What the task requires =>
Filter the records below for the word "Frame". Keep each line that has it.

Provided data =>
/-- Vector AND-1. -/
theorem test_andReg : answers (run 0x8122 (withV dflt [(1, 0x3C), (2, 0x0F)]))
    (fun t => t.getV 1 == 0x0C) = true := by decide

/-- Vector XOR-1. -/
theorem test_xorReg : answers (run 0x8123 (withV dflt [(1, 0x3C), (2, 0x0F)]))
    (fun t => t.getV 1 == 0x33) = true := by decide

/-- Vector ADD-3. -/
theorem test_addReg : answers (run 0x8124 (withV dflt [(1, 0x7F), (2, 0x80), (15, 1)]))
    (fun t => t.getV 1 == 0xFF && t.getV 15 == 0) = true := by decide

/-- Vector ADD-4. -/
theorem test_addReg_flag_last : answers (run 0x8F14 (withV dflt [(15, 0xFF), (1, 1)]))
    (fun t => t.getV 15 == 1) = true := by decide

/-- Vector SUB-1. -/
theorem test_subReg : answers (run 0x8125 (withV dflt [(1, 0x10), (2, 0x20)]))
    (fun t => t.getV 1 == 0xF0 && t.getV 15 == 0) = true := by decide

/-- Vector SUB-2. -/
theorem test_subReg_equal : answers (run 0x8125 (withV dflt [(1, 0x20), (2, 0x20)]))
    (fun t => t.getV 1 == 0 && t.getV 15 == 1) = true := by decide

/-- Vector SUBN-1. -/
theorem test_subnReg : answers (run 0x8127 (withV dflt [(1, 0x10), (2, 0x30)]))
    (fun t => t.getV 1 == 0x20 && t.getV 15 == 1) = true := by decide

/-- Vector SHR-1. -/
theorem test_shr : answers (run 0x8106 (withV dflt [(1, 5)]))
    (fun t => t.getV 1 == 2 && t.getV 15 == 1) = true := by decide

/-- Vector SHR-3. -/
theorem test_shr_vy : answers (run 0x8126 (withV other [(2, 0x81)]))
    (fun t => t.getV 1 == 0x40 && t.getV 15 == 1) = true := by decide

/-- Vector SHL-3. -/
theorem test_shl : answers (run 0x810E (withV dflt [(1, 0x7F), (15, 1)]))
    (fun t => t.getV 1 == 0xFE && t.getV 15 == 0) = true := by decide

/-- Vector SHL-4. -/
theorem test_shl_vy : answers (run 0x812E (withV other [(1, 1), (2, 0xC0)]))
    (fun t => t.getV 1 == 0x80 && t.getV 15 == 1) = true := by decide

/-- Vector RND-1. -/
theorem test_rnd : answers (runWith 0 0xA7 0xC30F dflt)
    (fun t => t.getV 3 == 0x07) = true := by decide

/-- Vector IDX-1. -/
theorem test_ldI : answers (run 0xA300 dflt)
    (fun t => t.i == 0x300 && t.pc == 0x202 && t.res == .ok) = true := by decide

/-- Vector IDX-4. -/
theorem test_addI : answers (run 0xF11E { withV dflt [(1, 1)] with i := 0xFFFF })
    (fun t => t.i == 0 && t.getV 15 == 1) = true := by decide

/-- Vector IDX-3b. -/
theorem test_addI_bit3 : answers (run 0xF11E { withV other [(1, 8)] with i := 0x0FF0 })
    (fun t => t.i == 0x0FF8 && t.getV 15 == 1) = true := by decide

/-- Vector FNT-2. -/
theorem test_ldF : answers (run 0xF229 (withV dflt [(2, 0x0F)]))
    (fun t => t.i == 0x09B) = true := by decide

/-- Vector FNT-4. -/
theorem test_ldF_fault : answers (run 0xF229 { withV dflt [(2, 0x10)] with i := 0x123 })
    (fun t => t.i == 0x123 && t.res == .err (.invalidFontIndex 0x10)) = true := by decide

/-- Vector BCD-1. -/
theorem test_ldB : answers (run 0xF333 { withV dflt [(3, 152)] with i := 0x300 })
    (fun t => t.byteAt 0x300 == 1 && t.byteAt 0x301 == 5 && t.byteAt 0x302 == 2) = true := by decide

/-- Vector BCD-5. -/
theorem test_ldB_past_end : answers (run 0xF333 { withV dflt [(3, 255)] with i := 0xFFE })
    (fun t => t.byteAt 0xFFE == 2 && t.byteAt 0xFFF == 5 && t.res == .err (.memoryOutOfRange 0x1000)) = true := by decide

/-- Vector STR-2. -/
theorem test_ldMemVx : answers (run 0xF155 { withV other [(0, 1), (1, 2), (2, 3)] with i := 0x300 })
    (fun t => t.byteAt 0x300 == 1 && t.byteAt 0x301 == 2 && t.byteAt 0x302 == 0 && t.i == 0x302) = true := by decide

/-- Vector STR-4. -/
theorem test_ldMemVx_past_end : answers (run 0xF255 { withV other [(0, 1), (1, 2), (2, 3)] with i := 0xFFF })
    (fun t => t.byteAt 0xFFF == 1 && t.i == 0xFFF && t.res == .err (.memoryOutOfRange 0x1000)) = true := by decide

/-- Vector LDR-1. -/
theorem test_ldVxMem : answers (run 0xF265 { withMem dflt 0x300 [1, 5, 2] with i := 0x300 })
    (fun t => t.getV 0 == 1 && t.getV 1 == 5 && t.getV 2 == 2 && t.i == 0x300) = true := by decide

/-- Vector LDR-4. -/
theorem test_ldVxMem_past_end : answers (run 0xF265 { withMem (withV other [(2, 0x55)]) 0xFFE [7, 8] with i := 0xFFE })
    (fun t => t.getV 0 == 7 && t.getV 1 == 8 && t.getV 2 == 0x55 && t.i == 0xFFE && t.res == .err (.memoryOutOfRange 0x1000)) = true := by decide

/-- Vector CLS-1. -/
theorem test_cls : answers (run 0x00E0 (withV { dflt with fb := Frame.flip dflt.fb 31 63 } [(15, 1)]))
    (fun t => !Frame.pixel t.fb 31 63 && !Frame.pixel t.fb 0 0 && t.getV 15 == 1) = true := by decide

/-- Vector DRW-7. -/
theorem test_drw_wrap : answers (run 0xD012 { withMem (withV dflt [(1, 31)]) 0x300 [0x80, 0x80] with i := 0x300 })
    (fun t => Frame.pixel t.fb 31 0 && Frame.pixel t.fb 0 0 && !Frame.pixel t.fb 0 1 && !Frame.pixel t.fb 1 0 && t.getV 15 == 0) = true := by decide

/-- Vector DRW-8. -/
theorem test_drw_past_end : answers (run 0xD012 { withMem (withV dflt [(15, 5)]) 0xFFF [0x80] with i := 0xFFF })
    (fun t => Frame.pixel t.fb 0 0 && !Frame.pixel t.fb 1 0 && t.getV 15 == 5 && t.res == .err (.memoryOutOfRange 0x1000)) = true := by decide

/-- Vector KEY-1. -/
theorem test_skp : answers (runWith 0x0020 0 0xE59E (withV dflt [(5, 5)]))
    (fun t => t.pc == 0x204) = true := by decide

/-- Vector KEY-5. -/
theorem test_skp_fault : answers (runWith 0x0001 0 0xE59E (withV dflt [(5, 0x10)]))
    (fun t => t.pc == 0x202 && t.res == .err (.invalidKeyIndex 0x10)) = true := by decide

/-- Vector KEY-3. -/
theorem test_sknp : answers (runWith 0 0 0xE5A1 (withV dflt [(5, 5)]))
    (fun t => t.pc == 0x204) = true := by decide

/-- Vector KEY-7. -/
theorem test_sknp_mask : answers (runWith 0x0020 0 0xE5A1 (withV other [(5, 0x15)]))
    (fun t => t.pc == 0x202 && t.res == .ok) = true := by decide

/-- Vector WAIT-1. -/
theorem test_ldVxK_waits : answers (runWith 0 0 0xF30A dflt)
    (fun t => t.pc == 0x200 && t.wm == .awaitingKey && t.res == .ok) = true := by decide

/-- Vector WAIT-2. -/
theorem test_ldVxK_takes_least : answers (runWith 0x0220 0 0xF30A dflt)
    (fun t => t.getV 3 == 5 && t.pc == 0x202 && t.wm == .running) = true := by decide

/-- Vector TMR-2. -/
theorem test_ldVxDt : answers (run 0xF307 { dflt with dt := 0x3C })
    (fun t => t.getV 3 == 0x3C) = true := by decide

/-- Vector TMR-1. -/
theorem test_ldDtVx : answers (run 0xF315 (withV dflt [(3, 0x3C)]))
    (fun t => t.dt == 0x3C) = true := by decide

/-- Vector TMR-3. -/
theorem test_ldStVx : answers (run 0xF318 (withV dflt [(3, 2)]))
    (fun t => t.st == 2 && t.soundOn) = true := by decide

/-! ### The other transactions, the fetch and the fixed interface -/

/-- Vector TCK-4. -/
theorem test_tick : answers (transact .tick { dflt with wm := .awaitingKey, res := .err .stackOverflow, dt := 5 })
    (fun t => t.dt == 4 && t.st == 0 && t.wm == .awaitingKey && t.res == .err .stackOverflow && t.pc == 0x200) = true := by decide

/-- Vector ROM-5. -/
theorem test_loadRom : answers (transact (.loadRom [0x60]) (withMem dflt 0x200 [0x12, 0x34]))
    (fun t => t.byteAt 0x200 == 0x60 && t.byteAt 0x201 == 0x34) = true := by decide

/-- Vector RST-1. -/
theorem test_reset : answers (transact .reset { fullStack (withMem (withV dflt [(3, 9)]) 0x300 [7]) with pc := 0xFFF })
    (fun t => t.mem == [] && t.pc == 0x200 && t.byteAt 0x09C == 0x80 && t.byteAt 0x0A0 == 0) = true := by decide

--

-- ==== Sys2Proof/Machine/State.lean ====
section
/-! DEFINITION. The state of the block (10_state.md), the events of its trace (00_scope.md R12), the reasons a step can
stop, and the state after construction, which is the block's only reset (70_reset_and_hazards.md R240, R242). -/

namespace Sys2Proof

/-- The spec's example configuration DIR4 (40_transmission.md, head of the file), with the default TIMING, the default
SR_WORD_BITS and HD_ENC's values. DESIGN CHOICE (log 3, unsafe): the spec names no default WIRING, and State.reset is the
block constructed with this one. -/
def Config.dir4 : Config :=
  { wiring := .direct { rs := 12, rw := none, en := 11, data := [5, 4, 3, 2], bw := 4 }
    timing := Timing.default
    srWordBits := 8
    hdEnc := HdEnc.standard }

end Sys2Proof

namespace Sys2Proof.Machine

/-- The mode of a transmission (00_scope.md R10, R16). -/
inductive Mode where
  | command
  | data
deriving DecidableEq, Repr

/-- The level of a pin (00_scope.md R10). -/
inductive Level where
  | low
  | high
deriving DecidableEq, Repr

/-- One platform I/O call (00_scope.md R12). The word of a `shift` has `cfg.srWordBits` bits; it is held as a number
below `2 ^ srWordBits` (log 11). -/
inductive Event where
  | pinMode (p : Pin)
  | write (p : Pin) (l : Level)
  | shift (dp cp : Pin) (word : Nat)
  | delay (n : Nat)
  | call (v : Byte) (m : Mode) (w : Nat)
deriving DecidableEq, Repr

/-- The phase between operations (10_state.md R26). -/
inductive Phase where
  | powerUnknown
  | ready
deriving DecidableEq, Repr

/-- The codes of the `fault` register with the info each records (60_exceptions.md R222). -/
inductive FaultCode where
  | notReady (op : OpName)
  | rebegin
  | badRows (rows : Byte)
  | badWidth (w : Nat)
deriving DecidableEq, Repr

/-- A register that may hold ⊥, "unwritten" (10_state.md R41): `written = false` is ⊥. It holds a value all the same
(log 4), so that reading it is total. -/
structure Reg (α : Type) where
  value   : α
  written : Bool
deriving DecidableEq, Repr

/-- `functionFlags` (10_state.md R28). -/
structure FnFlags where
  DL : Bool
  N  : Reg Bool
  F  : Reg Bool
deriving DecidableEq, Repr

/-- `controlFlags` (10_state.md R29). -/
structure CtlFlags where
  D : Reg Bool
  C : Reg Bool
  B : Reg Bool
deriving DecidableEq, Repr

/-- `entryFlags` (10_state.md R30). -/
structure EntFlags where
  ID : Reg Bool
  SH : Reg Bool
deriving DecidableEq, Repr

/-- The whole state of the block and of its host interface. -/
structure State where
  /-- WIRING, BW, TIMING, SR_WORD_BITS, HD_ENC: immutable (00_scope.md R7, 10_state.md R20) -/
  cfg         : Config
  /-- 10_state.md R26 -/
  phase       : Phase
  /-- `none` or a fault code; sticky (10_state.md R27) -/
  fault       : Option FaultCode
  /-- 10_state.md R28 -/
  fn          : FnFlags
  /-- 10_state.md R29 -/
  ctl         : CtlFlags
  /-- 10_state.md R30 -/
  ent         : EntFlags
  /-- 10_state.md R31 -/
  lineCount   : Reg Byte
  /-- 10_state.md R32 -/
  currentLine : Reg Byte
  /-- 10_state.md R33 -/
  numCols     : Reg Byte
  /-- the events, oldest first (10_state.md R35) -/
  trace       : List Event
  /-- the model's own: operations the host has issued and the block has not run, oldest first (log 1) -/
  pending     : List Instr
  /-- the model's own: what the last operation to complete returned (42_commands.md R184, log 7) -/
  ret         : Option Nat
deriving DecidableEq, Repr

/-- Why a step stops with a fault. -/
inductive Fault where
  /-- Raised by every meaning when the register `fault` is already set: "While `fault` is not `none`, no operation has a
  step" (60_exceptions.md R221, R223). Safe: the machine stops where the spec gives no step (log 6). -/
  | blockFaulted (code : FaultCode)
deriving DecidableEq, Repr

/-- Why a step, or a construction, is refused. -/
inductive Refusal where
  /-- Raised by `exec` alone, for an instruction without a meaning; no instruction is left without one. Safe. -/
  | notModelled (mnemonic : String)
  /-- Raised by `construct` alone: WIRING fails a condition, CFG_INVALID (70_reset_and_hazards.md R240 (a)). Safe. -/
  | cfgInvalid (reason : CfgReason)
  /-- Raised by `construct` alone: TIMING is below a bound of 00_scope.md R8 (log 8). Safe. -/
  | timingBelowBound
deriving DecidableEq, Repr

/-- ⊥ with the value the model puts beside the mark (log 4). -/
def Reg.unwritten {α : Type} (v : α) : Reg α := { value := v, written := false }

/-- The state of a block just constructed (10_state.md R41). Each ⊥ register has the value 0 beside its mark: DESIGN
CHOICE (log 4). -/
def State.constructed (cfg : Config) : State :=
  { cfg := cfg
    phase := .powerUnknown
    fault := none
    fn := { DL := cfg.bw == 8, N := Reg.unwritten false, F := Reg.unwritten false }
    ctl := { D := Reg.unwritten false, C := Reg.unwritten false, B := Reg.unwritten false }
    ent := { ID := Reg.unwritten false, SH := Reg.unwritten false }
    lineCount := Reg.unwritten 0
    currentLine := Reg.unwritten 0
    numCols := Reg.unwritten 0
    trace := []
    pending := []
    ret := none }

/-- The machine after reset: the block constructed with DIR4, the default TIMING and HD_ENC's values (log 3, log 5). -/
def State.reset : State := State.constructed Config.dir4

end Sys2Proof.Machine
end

Answer to this task =>
theorem test_cls : answers (run 0x00E0 (withV { dflt with fb := Frame.flip dflt.fb 31 63 } [(15, 1)]))
    (fun t => !Frame.pixel t.fb 31 63 && !Frame.pixel t.fb 0 0 && t.getV 15 == 1) = true := by decide
    (fun t => Frame.pixel t.fb 31 0 && Frame.pixel t.fb 0 0 && !Frame.pixel t.fb 0 1 && !Frame.pixel t.fb 1 0 && t.getV 15 == 0) = true := by decide
    (fun t => Frame.pixel t.fb 0 0 && !Frame.pixel t.fb 1 0 && t.getV 15 == 5 && t.res == .err (.memoryOutOfRange 0x1000)) = true := by decide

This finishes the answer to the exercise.